• _Extracted information_:
/-- R389, R390, R206: through a debug area a resolver releases or retires a frozen fibre of a context that SEL names, and which it may
resolve; a retired entry frees at once, or when the last producer of its registers has landed; any other command sets the refused bit (what else the area takes is deduced, log 75). -/
def Claims.DebugCommands : Prop :=
  ∀ (s : State) (id : Nat) (p : PStore) (quad off : Nat) (bs : Bytes), tget s.stores id = some p → p.t = .overman quad off →
    p.op = .bytes bs → p.granted = false → s.storeHeld id p = false → 0x400000 ≤ off →
    let u : State := { s with stores := tset s.stores id { p with granted := true, gord := s.fresh }, fresh := s.fresh + 1 }
    let v := BitVec.ofNat 64 (ofBytes bs)
    let core := quad * 144 + (off - 0x400000) / 0x10000
    let o := (off - 0x400000) % 0x10000
    let e := (v.extractLsb' 0 8).toNat
    let op := v.extractLsb' 8 2
    let refused (b : Bool) : State := u.setCore core { s.core core with refused := b }
    let frozen (n : Nat) : Prop := ((s.img core n).fibre e).st = .frozen ∧ ((s.img core n).fibre e).retiring = false
    (o = 0x8808 → op = 1 →
      (∀ n, s.debugView core p.who.ctx = some n → frozen n → exec (.debugRelease id) s = .next ((refused false).release core n e)) ∧
      ((∀ n, s.debugView core p.who.ctx = some n → ¬ frozen n) → exec (.debugRelease id) s = .next (refused true))) ∧
    (o = 0x8808 → op = 2 →
      (∀ n, s.debugView core p.who.ctx = some n → frozen n →
        ((refused false).producer core n e = none → exec (.debugRetire id) s = .next ((refused false).retireEntry core n e)) ∧
        (∀ r, (refused false).producer core n e = some r →
          let i := s.img core n
          exec (.debugRetire id) s = .next ((refused false).setImg core n
            (i.setFibre e { i.fibre e with retiring := true, wait := 1, wop := BitVec.ofNat 8 r })))) ∧
      ((∀ n, s.debugView core p.who.ctx = some n → ¬ frozen n) → exec (.debugRetire id) s = .next (refused true))) ∧
    (o ≠ 0x8808 ∨ (op ≠ 1 ∧ op ≠ 2) →
      (o < 0x8800 → s.debugView core p.who.ctx = none ∨ mirrorRule o = none → exec (.debugMirrorWrite id) s = .next (refused true)) ∧
      (∀ n k mask, o < 0x8800 → s.debugView core p.who.ctx = some n → mirrorRule o = some (k, mask) →
        (((s.img core n).fibre k).st ≠ .frozen ∨ mask = 0 → exec (.debugMirrorWrite id) s = .next (refused true)) ∧
        (((s.img core n).fibre k).st = .frozen → mask ≠ 0 →
          exec (.debugMirrorWrite id) s = .next (u.mirrorWrite p.who.ctx core o v))) ∧
      (o = 0x8800 → exec (.debugMirrorWrite id) s = .next (u.setCore core { s.core core with sel := v.setWidth 32 &&& 0xFFFF0FFF })) ∧
      (0x8800 < o → exec (.debugMirrorWrite id) s = .next u))

/-- R206, R389: an entry that awaits its last producer frees once none is in flight. -/
def Claims.RetiredEntries : Prop :=
  ∀ (s : State) (core e : Nat),
    let mine (p : Nat × Img) : Prop := p.1 / 4096 = core ∧ (p.2.fibre e).st = .frozen ∧ (p.2.fibre e).retiring = true ∧
      s.producer core (p.1 % 4096) e = none
    ((∀ p ∈ s.imgs, ¬ mine p) → exec (.retiredEntryFree core e) s = .next s) ∧
    (∀ before p after, s.imgs = before ++ p :: after → (∀ x ∈ before, ¬ mine x) → mine p →
      exec (.retiredEntryFree core e) s = .next (s.retireEntry core (p.1 % 4096) e))

/-- R397: records held while the log was full are written, oldest first, as space frees, and the counts of lost records are read and cleared at once. -/
def Claims.ErrorLog : Prop :=
  ∀ (s : State) (r : ErrRec) (rest : List ErrRec),
    (s.log.held = r :: rest → s.log.unread < 1023 → exec .heldRecordFlush s = .next { s with
      log := { s.log with held := rest, recs := tset s.log.recs (s.log.total % 1024) r, total := s.log.total + 1 } }) ∧
    (s.log.held = [] ∨ 1023 ≤ s.log.unread → exec .heldRecordFlush s = .next s) ∧
    (s.boot.mode = 0 → exec .ellostRead s = .next { s with
      hostOut := [s.log.lostOther ++ s.log.lostCorrected], log := { s.log with lostCorrected := 0, lostOther := 0 } })

/-- R13, R348, R349, R395, R397, R448, R477: the registers that a host writes take the bits that they have; those that are read only ignore a write.
Which modes answer, and that a partition's interval and restart area are so set, are deduced (log 62, 69). -/
def Claims.HostRegisters : Prop :=
  ∀ (s : State) (v : DWord) (n : Nat),
    exec (.registerWrite .raddr v) s = .next { s with boot := { s.boot with raddr := v &&& 0xFFFFFFFFFFFFF000 } } ∧
    exec (.registerWrite .rlen v) s = .next { s with boot := { s.boot with rlen := v &&& 0x3FFFFFF } } ∧
    exec (.registerWrite (.rctl n) v) s = .next s ∧ exec (.registerWrite (.other n) v) s = .next s ∧
    (s.boot.mode = 0 →
      ((s.bound n).isSome = true →
        exec (.registerWrite (.winbase n) v) s = .next (s.setVf n { s.vf n with winbase := v &&& 0x00FFFFF000000000 })) ∧
      exec (.registerWrite .eltail v) s = .next { s with log := { s.log with tail := v.extractLsb' 0 10 } } ∧
      (n < 2 → exec (.registerWrite (.prtime n) v) s = .next (s.setHost n { s.host n with prtime := v.extractLsb' 0 32 })) ∧
      (n < 2 → exec (.registerWrite (.priAlloc n) v) s = .next (s.setHost n { s.host n with alloc := (v.extractLsb' 0 32).toNat })) ∧
      (s.isLive n = true → (s.ctx n).part = true →
        let area := (tget s.rareas n).getD (2 ^ 52, 0)
        exec (.registerWrite (.interval n) v) s = .next { s with rintervals := tset s.rintervals n v.toNat } ∧
        exec (.registerWrite (.areaBase n) v) s = .next { s with
          rareas := tset s.rareas n (2 ^ 52 + (v &&& 0x1FFFFFF0000).toNat, area.2) } ∧
        exec (.registerWrite (.areaLen n) v) s = .next { s with rareas := tset s.rareas n (area.1, (v &&& 0x1FFFFFFFFFF).toNat) }))

/-- R347, R348: the host binds a virtual function to a context that no other is bound to, launches on the bound context's queue, once no copy
owns the line of its tail (R124), reads and clears LSTAT, and sets a partition's tolerance, whose clusters leave the states that it no longer allows (R39). -/
def Claims.VirtualFunctions : Prop :=
  ∀ (s : State) (n : Nat) (v : DWord), s.boot.mode = 0 →
    let new := v &&& 0x80000000FFFF0FFF
    let twice : Prop := new.getLsbD 63 = true ∧ ∃ p ∈ s.vfs, p.1 ≠ n ∧ p.2.bind = new
    (n < 1024 → ¬ twice → exec (.vfBindingWrite n v) s = .next (s.setVf n { s.vf n with bind := new })) ∧
    (n < 1024 → twice → exec (.vfBindingWrite n v) s = .next s) ∧
    (s.bound n = none → exec (.lstatRead n) s = .next { s with hostOut := [0] } ∧ exec (.hostLaunchWrite n v) s = .next s) ∧
    (∀ c, s.bound n = some c →
      (s.tailOwned (s.ctx c).lq = true → exec (.hostLaunchWrite n v) s = .next s) ∧
      (s.tailOwned (s.ctx c).lq = false →
        (∀ u, s.enqueue (s.ctx c).lq v = some u → exec (.hostLaunchWrite n v) s = .next u) ∧
        (s.enqueue (s.ctx c).lq v = none → exec (.hostLaunchWrite n v) s = .next (s.setVf n { s.vf n with lstat := true }))) ∧
      exec (.lstatRead n) s = .next { s.setVf n { s.vf n with lstat := false } with hostOut := [if (s.vf n).lstat then 1 else 0] } ∧
      ((s.ctx c).part = true → exec (.ltolWrite n v) s = .next ((nodeClusters (s.ctx c)).foldl State.fitTolerance { s with
        ctxs := s.ctxs.map fun x => (x.1, if s.partitionOf x.1 = c then { x.2 with ltol := v.extractLsb' 0 32 } else x.2) })))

• _What the exercise asks_: Starting with the first line above and ending with the line that holds "p.op = .bytes", restate each line word for word and add nothing else.

• _Task answer_:
/-- R389, R390, R206: through a debug area a resolver releases or retires a frozen fibre of a context that SEL names, and which it may
resolve; a retired entry frees at once, or when the last producer of its registers has landed; any other command sets the refused bit (what else the area takes is deduced, log 75). -/
def Claims.DebugCommands : Prop :=
  ∀ (s : State) (id : Nat) (p : PStore) (quad off : Nat) (bs : Bytes), tget s.stores id = some p → p.t = .overman quad off →
    p.op = .bytes bs → p.granted = false → s.storeHeld id p = false → 0x400000 ≤ off →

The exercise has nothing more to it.